» AIM OF THE EXERCISE
Keep to one stretch of the data below, the lines from the one with "byre (R369). -/" up to and including the one with "a manager -/", and return that stretch exactly.

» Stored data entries
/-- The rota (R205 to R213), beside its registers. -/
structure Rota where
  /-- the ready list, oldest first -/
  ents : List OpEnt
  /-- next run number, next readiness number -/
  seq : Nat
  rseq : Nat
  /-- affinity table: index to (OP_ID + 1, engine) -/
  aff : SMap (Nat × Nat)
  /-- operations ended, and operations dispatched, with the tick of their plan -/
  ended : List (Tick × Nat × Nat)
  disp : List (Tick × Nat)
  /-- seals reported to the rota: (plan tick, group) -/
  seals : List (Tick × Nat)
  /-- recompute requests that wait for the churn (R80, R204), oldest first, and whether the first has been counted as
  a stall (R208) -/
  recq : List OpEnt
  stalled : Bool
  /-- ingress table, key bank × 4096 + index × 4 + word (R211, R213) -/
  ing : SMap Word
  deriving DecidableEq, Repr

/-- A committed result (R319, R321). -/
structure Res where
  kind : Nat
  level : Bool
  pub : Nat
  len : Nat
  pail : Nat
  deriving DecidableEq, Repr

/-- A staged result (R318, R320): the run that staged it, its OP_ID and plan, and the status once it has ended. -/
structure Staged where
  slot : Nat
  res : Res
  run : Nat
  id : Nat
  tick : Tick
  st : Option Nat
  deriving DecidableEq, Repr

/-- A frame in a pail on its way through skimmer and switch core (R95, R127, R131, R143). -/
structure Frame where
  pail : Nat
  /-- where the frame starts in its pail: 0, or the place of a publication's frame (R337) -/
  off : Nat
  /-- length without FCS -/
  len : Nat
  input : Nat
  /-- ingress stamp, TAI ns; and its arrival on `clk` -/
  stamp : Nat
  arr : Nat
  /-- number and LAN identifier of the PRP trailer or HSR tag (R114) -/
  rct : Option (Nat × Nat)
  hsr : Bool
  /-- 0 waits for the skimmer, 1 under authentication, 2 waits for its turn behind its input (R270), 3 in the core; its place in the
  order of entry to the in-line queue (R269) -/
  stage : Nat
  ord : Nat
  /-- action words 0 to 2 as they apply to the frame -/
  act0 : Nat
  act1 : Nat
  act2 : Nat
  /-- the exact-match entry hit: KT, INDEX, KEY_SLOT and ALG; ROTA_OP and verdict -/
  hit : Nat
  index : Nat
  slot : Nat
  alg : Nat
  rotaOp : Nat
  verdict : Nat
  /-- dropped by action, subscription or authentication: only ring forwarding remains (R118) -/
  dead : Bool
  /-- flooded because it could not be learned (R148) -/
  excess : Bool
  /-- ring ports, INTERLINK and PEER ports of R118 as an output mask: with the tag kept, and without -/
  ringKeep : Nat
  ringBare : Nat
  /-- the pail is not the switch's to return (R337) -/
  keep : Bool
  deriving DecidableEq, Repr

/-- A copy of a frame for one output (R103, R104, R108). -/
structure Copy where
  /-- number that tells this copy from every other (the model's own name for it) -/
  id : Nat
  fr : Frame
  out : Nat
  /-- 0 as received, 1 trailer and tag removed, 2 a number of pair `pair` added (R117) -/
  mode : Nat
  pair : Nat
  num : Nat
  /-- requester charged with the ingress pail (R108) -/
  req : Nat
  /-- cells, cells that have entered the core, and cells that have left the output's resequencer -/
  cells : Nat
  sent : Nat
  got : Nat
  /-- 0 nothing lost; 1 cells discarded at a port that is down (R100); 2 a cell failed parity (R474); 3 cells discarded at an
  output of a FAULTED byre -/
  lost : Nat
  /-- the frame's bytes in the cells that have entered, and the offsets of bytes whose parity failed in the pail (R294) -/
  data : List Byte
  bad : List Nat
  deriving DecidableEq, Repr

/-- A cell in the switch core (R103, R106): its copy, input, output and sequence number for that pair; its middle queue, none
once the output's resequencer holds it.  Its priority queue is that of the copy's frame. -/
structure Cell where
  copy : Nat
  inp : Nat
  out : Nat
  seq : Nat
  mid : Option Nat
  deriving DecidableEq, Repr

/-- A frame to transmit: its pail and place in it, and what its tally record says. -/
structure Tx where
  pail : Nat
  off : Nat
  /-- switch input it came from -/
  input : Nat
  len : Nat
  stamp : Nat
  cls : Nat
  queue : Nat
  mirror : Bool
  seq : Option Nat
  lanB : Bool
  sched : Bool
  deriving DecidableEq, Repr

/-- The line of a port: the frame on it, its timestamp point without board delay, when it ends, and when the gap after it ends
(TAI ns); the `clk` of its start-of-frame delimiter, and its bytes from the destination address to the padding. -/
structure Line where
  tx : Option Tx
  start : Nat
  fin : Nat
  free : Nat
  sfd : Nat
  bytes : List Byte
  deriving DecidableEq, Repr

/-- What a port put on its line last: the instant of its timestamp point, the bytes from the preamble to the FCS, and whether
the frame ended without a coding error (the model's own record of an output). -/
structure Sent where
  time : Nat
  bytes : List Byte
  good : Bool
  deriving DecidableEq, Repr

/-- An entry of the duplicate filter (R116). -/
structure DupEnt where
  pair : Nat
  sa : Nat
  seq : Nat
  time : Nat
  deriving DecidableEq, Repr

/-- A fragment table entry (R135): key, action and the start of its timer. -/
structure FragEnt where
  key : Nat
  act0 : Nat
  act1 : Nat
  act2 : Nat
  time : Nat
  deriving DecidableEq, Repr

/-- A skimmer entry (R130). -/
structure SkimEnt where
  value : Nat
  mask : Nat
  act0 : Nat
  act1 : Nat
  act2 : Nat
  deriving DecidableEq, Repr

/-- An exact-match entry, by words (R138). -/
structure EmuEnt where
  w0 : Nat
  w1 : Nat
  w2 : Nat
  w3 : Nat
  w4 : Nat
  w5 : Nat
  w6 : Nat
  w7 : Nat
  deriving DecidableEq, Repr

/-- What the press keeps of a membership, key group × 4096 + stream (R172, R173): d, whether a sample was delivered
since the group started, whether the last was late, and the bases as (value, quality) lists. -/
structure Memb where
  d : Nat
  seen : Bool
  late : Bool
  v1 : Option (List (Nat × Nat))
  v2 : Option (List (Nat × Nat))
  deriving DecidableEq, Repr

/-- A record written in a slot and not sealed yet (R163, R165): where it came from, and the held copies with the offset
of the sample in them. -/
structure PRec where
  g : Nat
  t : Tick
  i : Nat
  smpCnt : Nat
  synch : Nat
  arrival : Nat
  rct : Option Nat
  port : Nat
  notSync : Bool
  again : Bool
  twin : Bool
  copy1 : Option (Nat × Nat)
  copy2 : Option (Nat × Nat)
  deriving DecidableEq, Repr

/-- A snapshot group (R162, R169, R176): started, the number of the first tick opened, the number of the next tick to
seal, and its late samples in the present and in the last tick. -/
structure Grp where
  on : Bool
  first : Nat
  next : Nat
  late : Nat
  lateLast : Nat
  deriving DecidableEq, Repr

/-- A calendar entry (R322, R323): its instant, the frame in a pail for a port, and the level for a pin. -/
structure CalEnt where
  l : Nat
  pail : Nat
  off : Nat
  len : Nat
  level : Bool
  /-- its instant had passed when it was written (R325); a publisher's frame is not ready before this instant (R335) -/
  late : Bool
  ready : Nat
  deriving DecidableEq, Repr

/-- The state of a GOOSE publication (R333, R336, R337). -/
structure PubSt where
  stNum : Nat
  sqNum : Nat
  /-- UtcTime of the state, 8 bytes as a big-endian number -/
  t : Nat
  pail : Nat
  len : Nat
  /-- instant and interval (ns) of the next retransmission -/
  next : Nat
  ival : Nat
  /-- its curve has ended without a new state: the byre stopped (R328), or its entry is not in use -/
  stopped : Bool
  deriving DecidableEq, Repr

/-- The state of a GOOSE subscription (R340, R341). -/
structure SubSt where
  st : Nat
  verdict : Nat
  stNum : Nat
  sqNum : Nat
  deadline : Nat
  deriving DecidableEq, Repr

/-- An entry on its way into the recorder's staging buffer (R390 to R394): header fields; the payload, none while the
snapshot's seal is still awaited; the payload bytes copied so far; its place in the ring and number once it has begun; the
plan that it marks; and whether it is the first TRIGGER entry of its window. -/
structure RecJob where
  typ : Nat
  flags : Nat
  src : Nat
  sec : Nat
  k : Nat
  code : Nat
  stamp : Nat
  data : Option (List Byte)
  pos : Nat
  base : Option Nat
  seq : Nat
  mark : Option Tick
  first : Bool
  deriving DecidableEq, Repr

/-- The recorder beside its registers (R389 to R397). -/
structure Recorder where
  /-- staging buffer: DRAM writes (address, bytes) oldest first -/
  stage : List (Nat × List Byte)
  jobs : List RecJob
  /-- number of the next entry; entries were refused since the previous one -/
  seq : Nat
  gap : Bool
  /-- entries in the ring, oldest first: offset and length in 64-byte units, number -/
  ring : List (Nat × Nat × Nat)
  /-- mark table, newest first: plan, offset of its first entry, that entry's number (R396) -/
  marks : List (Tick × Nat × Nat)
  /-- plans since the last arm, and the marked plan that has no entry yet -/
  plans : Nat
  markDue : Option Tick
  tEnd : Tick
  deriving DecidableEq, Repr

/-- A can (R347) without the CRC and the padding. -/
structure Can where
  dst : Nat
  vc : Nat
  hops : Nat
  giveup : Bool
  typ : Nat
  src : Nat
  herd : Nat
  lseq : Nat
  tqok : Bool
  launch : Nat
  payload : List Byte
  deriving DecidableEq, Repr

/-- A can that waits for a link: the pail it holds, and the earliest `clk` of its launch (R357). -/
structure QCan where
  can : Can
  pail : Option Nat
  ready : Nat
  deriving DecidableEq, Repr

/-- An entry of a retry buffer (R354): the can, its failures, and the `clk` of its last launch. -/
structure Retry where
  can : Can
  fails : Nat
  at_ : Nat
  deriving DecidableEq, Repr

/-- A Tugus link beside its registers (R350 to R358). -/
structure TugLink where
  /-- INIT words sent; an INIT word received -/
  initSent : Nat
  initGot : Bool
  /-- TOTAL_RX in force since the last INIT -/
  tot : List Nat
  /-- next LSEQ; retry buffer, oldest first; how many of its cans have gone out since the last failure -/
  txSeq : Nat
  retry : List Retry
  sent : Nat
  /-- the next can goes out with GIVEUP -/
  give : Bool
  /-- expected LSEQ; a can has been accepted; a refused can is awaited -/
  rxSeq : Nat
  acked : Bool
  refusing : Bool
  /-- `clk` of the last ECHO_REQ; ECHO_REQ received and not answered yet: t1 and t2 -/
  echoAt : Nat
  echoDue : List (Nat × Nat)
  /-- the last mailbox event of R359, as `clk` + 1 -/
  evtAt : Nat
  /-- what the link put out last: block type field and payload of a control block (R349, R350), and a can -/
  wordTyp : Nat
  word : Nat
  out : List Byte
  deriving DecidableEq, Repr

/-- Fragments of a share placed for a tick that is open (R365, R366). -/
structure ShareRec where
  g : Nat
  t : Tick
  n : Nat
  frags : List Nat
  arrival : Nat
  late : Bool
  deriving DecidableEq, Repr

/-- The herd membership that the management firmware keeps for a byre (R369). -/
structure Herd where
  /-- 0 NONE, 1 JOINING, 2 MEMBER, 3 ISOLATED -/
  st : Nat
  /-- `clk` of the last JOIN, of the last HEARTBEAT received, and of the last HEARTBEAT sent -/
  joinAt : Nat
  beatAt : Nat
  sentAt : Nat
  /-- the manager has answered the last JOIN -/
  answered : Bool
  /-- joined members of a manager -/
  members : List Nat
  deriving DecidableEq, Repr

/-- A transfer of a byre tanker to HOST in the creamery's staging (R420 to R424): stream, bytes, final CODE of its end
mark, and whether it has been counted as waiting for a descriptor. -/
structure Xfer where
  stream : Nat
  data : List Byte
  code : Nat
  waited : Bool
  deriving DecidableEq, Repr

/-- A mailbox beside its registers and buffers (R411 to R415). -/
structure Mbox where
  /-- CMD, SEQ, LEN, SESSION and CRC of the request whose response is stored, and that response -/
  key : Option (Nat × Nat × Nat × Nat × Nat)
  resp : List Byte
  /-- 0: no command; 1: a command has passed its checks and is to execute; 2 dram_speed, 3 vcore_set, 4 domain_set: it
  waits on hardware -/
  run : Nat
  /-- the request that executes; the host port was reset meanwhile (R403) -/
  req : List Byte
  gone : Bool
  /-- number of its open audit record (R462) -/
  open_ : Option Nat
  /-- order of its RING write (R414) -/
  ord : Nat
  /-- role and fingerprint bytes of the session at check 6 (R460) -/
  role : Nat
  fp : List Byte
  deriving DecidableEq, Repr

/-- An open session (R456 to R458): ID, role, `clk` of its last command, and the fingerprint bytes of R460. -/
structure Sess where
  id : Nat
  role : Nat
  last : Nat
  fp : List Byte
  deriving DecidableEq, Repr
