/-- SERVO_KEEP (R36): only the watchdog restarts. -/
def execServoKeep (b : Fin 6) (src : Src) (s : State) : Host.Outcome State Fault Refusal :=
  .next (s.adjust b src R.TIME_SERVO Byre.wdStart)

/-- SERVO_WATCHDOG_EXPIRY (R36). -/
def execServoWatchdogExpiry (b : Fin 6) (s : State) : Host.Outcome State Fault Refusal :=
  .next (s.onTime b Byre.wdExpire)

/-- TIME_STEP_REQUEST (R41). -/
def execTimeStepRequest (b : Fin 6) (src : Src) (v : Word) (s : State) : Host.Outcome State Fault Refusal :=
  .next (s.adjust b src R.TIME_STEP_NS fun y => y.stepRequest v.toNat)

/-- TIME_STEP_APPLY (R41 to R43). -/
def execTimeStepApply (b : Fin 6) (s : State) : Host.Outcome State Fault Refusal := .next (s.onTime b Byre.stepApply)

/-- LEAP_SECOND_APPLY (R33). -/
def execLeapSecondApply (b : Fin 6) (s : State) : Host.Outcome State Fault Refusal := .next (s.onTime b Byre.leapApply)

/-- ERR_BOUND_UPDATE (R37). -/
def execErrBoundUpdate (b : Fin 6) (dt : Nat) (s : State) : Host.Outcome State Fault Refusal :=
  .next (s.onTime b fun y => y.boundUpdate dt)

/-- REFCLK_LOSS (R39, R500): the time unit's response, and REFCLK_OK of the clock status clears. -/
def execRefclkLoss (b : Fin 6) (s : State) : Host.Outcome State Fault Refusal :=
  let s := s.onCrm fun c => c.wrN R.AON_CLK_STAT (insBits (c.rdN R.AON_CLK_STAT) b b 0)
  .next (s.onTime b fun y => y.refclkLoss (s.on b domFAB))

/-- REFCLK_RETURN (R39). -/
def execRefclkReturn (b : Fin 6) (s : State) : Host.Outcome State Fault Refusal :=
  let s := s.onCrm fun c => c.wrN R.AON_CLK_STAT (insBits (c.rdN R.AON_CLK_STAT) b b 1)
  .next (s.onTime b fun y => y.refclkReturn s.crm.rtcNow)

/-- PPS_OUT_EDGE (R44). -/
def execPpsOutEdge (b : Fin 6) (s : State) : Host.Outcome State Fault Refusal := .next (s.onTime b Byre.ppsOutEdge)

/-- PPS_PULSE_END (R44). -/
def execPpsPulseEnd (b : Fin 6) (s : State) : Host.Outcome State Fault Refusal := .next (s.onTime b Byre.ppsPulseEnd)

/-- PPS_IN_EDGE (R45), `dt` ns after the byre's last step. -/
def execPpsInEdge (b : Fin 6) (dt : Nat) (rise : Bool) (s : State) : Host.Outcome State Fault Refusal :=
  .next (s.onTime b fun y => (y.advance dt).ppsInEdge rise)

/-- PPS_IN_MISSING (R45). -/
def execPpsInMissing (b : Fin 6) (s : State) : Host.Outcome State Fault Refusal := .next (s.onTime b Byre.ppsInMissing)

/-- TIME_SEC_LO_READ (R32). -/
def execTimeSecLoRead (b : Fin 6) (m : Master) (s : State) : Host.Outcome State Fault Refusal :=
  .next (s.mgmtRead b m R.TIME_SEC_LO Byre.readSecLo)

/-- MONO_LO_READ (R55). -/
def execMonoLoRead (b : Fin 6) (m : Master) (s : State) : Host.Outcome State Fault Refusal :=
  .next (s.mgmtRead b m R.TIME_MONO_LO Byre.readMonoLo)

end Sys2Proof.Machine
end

» EXERCISE SOLUTION
/-- The herd membership that the management firmware keeps for a byre (R369). -/
structure Herd where
  /-- 0 NONE, 1 JOINING, 2 MEMBER, 3 ISOLATED -/
  st : Nat
  /-- `clk` of the last JOIN, of the last HEARTBEAT received, and of the last HEARTBEAT sent -/
  joinAt : Nat
  beatAt : Nat
  sentAt : Nat
  /-- the manager has answered the last JOIN -/
  answered : Bool
  /-- joined members of a manager -/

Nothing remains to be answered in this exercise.